Now that you know how to cook spaghetti squash, what can you do with it? Just like spaghetti or angel hair pasta, you can serve it simply with salt, pepper, and butter, or top it with a light tomato sauce. You can also use it in place of many other ingredients. Check out our suggestions below.
Spaghetti Squash Instead of Fettuccine
The most intuitive spaghetti squash substitution is for long, thin pasta noodles, like fettuccine or linguine or spaghetti, of course. Pancetta, peas, and cream sauce are often served with these types of pasta, but this recipe from Food Network uses spaghetti squash instead. While the squash is roasting in the oven, make the sauce with shallots, thyme, white wine, cream, nutmeg, salt and pepper. Stir peas and Parmesan cheese into the sauce, then combine it with the strands of spaghetti squash. Top each serving with pancetta. Using spaghetti squash in place of pasta lightens up this dish.
Spaghetti Squash Instead of Rice Noodles
Spaghetti squash also does double duty for rice noodles. We love rice noodles, but they aren’t always easy to work with. In this recipe, also from Food Network, you’ll microwave the spaghetti squash instead of roasting it. The strands will be softer than when the squash is roasted. Make the peanut sauce by pureeing peanut butter, rice vinegar, soy sauce, lime juice, grated fresh ginger, garlic and red pepper flakes.
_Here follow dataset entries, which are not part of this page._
/-- Run-ahead after an instruction at which the lane faults, past as many instructions as `past` says it has gone past
already (R249). The front thread does not run ahead, and no thread of a group that is at a chain presence wait does. -/
def State.runAhead (s : State) (i : Instr) (len : Nat) (ln : Lane) (past : Nat) : Ahead :=
  let still : Ahead := { real := s, sim := s, unk := [], done := 0, past := 0, wants := none }
  match ln.who with
  | .front => still
  | .thread t =>
    if s.atPresenceWait ln.team t then still
    else
      match passUnknown ln i len s with
      | .ok (_, sim) => aheadGo ln 256 { still with sim := sim, unk := aheadUnknown i, past := past }
      | .error _ => still

/-- The TRANSLATION trap of a thread whose record has been freed: on its core at once, else when it is resumed (R248). -/
def State.faultTrap (s : State) (team t : Nat) (req : TrapReq) : State :=
  let s := s.modThread team t fun h => { h with wait := none, trap := some req }
  if s.lanePresent ⟨team, .thread t⟩ then (s.takeTrap team t req).endIfCancelled ⟨team, .thread t⟩ else s

/-- The lane runs ahead, its own fault recorded, and then sleeps on that record, or takes its trap where the record has been
freed meanwhile; or it waits for a record for a page that it has found (R248, R249). Log entry 45. -/
def State.aheadThenSleep (s : State) (i : Instr) (len : Nat) (ln : Lane) (past : Nat) (rec_ : Option Nat)
    (req : TrapReq) : State :=
  let a := s.runAhead i len ln past
  match a.wants, rec_, ln.who with
  | some (va, bit), _, _ => a.real.setWait ln (.ahead a.done va bit rec_ req)
  | none, some r, _ => a.real.setWait ln (.record r req)
  | none, none, .thread t => a.real.faultTrap ln.team t req
  | none, none, .front => a.real

/-- The machine after a lane's data access faulted TRANSLATION: its page recorded, those run-ahead finds recorded, and
the lane asleep; or waiting for a free record, with which it does so (R248, R249). -/
def dataPage (i : Instr) (len : Nat) (ln : Lane) (va : Word64) (bit : BitVec 8) (s : State) : State :=
  match s.team? ln.team with
  | some T =>
    let s := s.countIssue ln
    let req := s.pageTrap ln (some i) va none
    match s.recordFault T.ctx va bit with
    | some (s, r) => s.aheadThenSleep i len ln 0 (some r) req
    | none => s.setWait ln (.recordFree va bit req)
  | none => s

/-- Issue an instruction that accesses global memory. -/
def issueMem (i : Instr) (body : Body) (s : State) : Result := issueWith i (dataPage i 4) body s

end Sys2Proof.Machine
end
Toss the squash with the sauce, and top each serving with chopped peanuts and cilantro. You can also add shredded chicken or grilled shrimp for extra protein.
Spaghetti Squash Instead of Potatoes
We just might try this recipe from Wegmans, the iconic east coast grocery chain, in place of au gratin potatoes at Thanksgiving. Again, you’ll microwave the squash. Because you’ll bake the assembled dish too, you don’t want to dry out the squash with too much time in the oven. Then mix garlic, thyme, parsley, salt, pepper, crème fraiche, and two-thirds of the Asiago cheese. Stir this mixture into the squash strands, then transfer it to a shallow casserole dish. Top it with the rest of the cheese, and bake until browned. You can also make individual servings in small cocottes or ramekins.
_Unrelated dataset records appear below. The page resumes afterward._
/-- The turn that the default order takes: every fourth clock a front thread's, if one can move; then a step of the
device, then an aged path's, then a bundle, and then a front thread's. So that no kind of turn keeps another from coming
(R284, R287), one clock of each 64 has an aged path or a bundle first, one tries the steps of the device from another one
on, in rotation, and one has the dispatcher's steps first. -/
def State.nextTurn (s : State) : Option Turn :=
  let lanes := s.agedPath.or s.nextBundle
  let own := (s.firstOf s.steps).or lanes
  match s.clock % 64 with
  | 1 => (lanes.or own).or s.nextFront
  | 21 =>
    let n := s.clock / 64 % max 1 s.steps.length
    ((s.firstOf (s.steps.drop n)).or own).or s.nextFront
  | 41 => ((s.firstOf dispatcherSteps).or own).or s.nextFront
  | n => if n % 4 = 3 then s.nextFront.or own else own.or s.nextFront

/-- The head of the agenda, or the default turn, and the rest of the agenda. -/
def State.chosen (s : State) : Option Turn × State :=
  match s.agenda with
  | t :: ts => (some t, { s with agenda := ts })
  | [] => (s.nextTurn, s)

/-- The paths a bundle leaves behind, and the team that its core served (R286). -/
def State.served (s : State) (t : Option Turn) : State :=
  match t with
  | some (.bundle team (t :: ts)) =>
    match s.team? team with
    | some T =>
      let last := (t :: ts).foldl (fun m t => SMap.insert (T.groupIx t) (s.pcAt ⟨team, .thread t⟩) m) T.lastPaths
      (s.setTeam team { T with lastPaths := last, lastGroup := some (T.groupIx t) }).setCore T.core
        { s.core T.core with turn := SMap.insert T.priority team (s.core T.core).turn }
    | none => s
  | _ => s

/-- A thread is ready and, where it waits, its wait is over (R285, R286). -/
def State.readyNow (s : State) (team : Nat) (e : Nat × Thread) : Bool :=
  s.running team && e.2.ready && (e.2.wait.isNone || s.moves (.bundle team [e.1]))

/-- The end of a clock (log entry 7): the ageing counts, CLOCK, and no issue in progress. -/
def State.tick (s : State) : State :=
  { s with clock := s.clock + 1, cur := none,
           teams := s.teams.map fun (e : Nat × Team) => (e.1, e.2.age s.clock (s.readyNow e.1)) }

/-- A core whose banks the step has asked to retire holds their groups' accesses from now on (R270), and a second failure
in a degraded group, or the fourth bad word of a parity bank, fences it (R271). -/
def State.settleCore (s : State) (core : Nat) : State :=
  let s := s.setCore core (s.core core).hold
  if (s.core core).failsAgain || (s.core core).parityFailed then s.fenceBare core else s

/-- What the device does of itself at the end of a clock: banks to be retired, banks held for long enough, and collective
queues that a write has published. -/
def State.settle (s : State) : State :=
  let due (c : Core) : Bool := !c.asked.isEmpty || (!c.fenced && (c.failsAgain || c.parityFailed))
  let s := ((s.cores.filter fun e => due e.2).map (·.1)).foldl State.settleCore s
  s.freeBanks.takePublished

/-- What stands around a turn in one step. -/
def finishTurn (t : Option Turn) : Outcome State Fault Refusal → Outcome State Fault Refusal
  | .next s => .next (s.served t).settle.tick
  | r => r

/-- A turn, or a clock in which nothing moves. -/
def runTurn (s : State) : Outcome State Fault Refusal :=
  match s.chosen with
  | (some t, s') => finishTurn (some t) (takeTurn t s')
  | (none, s') => finishTurn none (.next s')

end Sys2Proof.Machine
end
Spaghetti Squash Instead of Grains
This recipe from Delish puts a Tex-Mex twist on spaghetti squash. Season the squash with chili powder, cumin, and salt before roasting it in the oven. While the squash is roasting, sauté onion, garlic, and ground beef for the filling. Then combine all those ingredients with the squash strands, black beans, corn, and halved cherry tomatoes. Bake the filling inside the squash rind, or use it to stuff peppers. Remember all the ways you can stuff peppers? Try substituting spaghetti squash for rice or quinoa in those fillings too.
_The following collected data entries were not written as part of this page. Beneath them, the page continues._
-- ==== Sys2Proof/Certificates/Slice0/Obligations.lean ====
section
/-!
DEFINITION. The statements about this machine for the provers.
-/

open Sys2Proof Sys2Proof.Machine

/-! ### Integer instructions -/

/-- R89: IADD, ISUB, AND, OR, XOR, ANDN, IMIN, IMAX, and IMUL's low word. Each writes one register and nothing else. -/
def Obligations.IntegerBinary : Prop :=
  ∀ d a b : BitVec 8,
    Does (.iadd d a b) (fun h => h.put d (h.val a + h.val b)) ∧
    Does (.isub d a b) (fun h => h.put d (h.val a - h.val b)) ∧
    Does (.imul d a b false) (fun h => h.put d (h.val a * h.val b)) ∧
    Does (.and d a b) (fun h => h.put d (h.val a &&& h.val b)) ∧
    Does (.or d a b) (fun h => h.put d (h.val a ||| h.val b)) ∧
    Does (.xor d a b) (fun h => h.put d (h.val a ^^^ h.val b)) ∧
    Does (.andn d a b) (fun h => h.put d (h.val a &&& ~~~ h.val b)) ∧
    Does (.imin d a b false) (fun h => h.put d (if (h.val a).toInt ≤ (h.val b).toInt then h.val a else h.val b)) ∧
    Does (.imin d a b true) (fun h => h.put d (if (h.val a).toNat ≤ (h.val b).toNat then h.val a else h.val b)) ∧
    Does (.imax d a b false) (fun h => h.put d (if (h.val a).toInt ≤ (h.val b).toInt then h.val b else h.val a)) ∧
    Does (.imax d a b true) (fun h => h.put d (if (h.val a).toNat ≤ (h.val b).toNat then h.val b else h.val a))

/-- R89: the high words of the unsigned and signed products, the multiply-accumulates, and sums and differences of
pairs, as exact integers reduced to the width written. R89: SHL, SHR and SAR by the whole value of b: an amount of 32
or more shifts every bit out, and SAR then leaves copies of the sign. R91: the immediate shifts and rotation. R343:
under erratum 1 SHL, SHR and SAR shift by b[4:0]. -/
def Obligations.WideProductsAndShifts : Prop :=
  (∀ d a b : BitVec 8,
    Does (.imul d a b true)
      (fun h => h.put d (BitVec.ofNat 32 ((h.val a).toNat * (h.val b).toNat / 2 ^ 32))) ∧
    Does (.imulhs d a b)
      (fun h => h.put d (BitVec.ofInt 32 ((h.val a).toInt * (h.val b).toInt / 2 ^ 32))) ∧
    Does (.imad d a b false)
      (fun h => h.put d (BitVec.ofInt 32 ((h.val d).toInt + (h.val a).toInt * (h.val b).toInt))) ∧
    Does (.imad d a b true)
      (fun h => h.putPair d (BitVec.ofInt 64 ((h.pair d).toInt + (h.val a).toInt * (h.val b).toInt))) ∧
    Does (.iadd64 d a b false) (fun h => h.putPair d (h.pair a + h.pair b)) ∧
    Does (.iadd64 d a b true) (fun h => h.putPair d (h.pair a - h.pair b))) ∧
  (∀ d a b : BitVec 8,
    DoesIf (.shl d a b) plainShifts (fun _ _ _ _ h =>
      h.put d (BitVec.ofNat 32 ((h.val a).toNat * 2 ^ (h.val b).toNat))) ∧
    DoesIf (.shr d a b) plainShifts (fun _ _ _ _ h =>
      h.put d (BitVec.ofNat 32 ((h.val a).toNat / 2 ^ (h.val b).toNat))) ∧
    DoesIf (.sar d a b) plainShifts (fun _ _ _ _ h =>
      h.put d (BitVec.ofInt 32 ((h.val a).toInt / 2 ^ (h.val b).toNat))) ∧
    DoesIf (.shl d a b) shortShifts (fun _ _ _ _ h =>
      h.put d (BitVec.ofNat 32 ((h.val a).toNat * 2 ^ ((h.val b).toNat % 32)))) ∧
    DoesIf (.shr d a b) shortShifts (fun _ _ _ _ h =>
      h.put d (BitVec.ofNat 32 ((h.val a).toNat / 2 ^ ((h.val b).toNat % 32)))) ∧
    DoesIf (.sar d a b) shortShifts (fun _ _ _ _ h =>
      h.put d (BitVec.ofInt 32 ((h.val a).toInt / 2 ^ ((h.val b).toNat % 32)))) ∧
    ∀ n : BitVec 5,
      Does (.shli d a n) (fun h => h.put d (BitVec.ofNat 32 ((h.val a).toNat * 2 ^ n.toNat))) ∧
      Does (.shri d a n) (fun h => h.put d (BitVec.ofNat 32 ((h.val a).toNat / 2 ^ n.toNat))) ∧
      Does (.sari d a n) (fun h => h.put d (BitVec.ofInt 32 ((h.val a).toInt / 2 ^ n.toNat))) ∧
      Does (.rotri d a n) (fun h => h.put d (BitVec.ofNat 32
        ((h.val a).toNat / 2 ^ n.toNat + (h.val a).toNat * 2 ^ (32 - n.toNat)))))

/-- R59: the fourteen two-operand compact forms but the floating-point ones, and the two with an immediate, on d and s
of 16-bit words. R91 and R92: the sign-extended immediates of arithmetic and logic, and the two halves of a constant. -/
def Obligations.ImmediateAndCompactForms : Prop :=
  (∀ (d : BitVec 6) (e i : BitVec 5),
    let D := d.setWidth 8
    let E := e.setWidth 8
    Does (.movCompact d e) (fun h => h.put D (h.val E)) ∧
    Does (.iaddCompact d e) (fun h => h.put D (h.val D + h.val E)) ∧
    Does (.isubCompact d e) (fun h => h.put D (h.val D - h.val E)) ∧
    Does (.andCompact d e) (fun h => h.put D (h.val D &&& h.val E)) ∧
    Does (.orCompact d e) (fun h => h.put D (h.val D ||| h.val E)) ∧
    Does (.xorCompact d e) (fun h => h.put D (h.val D ^^^ h.val E)) ∧
    Does (.shlCompact d e) (fun h => h.put D (BitVec.ofNat 32 ((h.val D).toNat * 2 ^ (h.val E).toNat))) ∧
    Does (.shrCompact d e) (fun h => h.put D (BitVec.ofNat 32 ((h.val D).toNat / 2 ^ (h.val E).toNat))) ∧
    Does (.sarCompact d e) (fun h => h.put D (BitVec.ofInt 32 ((h.val D).toInt / 2 ^ (h.val E).toNat))) ∧
    Does (.imulCompact d e) (fun h => h.put D (h.val D * h.val E)) ∧
    Does (.iaddiCompact d i) (fun h => h.put D (h.val D + BitVec.ofInt 32 i.toInt)) ∧
    Does (.movi d i) (fun h => h.put D (BitVec.ofInt 32 i.toInt))) ∧
  (∀ (d a : BitVec 8) (i : BitVec 9) (k : BitVec 16),
    Does (.iaddi d a i) (fun h => h.put d (h.val a + BitVec.ofInt 32 i.toInt)) ∧
    Does (.andi d a i) (fun h => h.put d (h.val a &&& BitVec.ofInt 32 i.toInt)) ∧
    Does (.ori d a i) (fun h => h.put d (h.val a ||| BitVec.ofInt 32 i.toInt)) ∧
    Does (.xori d a i) (fun h => h.put d (h.val a ^^^ BitVec.ofInt 32 i.toInt)) ∧
    Does (.movkl d k) (fun h => h.put d (BitVec.ofNat 32 k.toNat)) ∧
    Does (.movkh d k) (fun h => h.put d (BitVec.ofNat 32 (k.toNat * 2 ^ 16 + (h.val d).toNat % 2 ^ 16))))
Spaghetti Squash Just Because
This recipe from Pinch of Yum isn’t a twist on a classic recipe; it’s a spaghetti squash original. It’s a delicious example of how spaghetti squash doesn’t need to take the place of another ingredient. Roast the spaghetti squash, and then drain it in a colander to remove as much moisture as possible. Sauté garlic in olive oil, then add the squash, white wine vinegar, minced fresh herbs (parsley and basil), and salt. Stir in Gruyère cheese and top with toasted pine nuts. It’s served warm, but it takes hardly any time at all on the stovetop and would make a wonderful light summer lunch.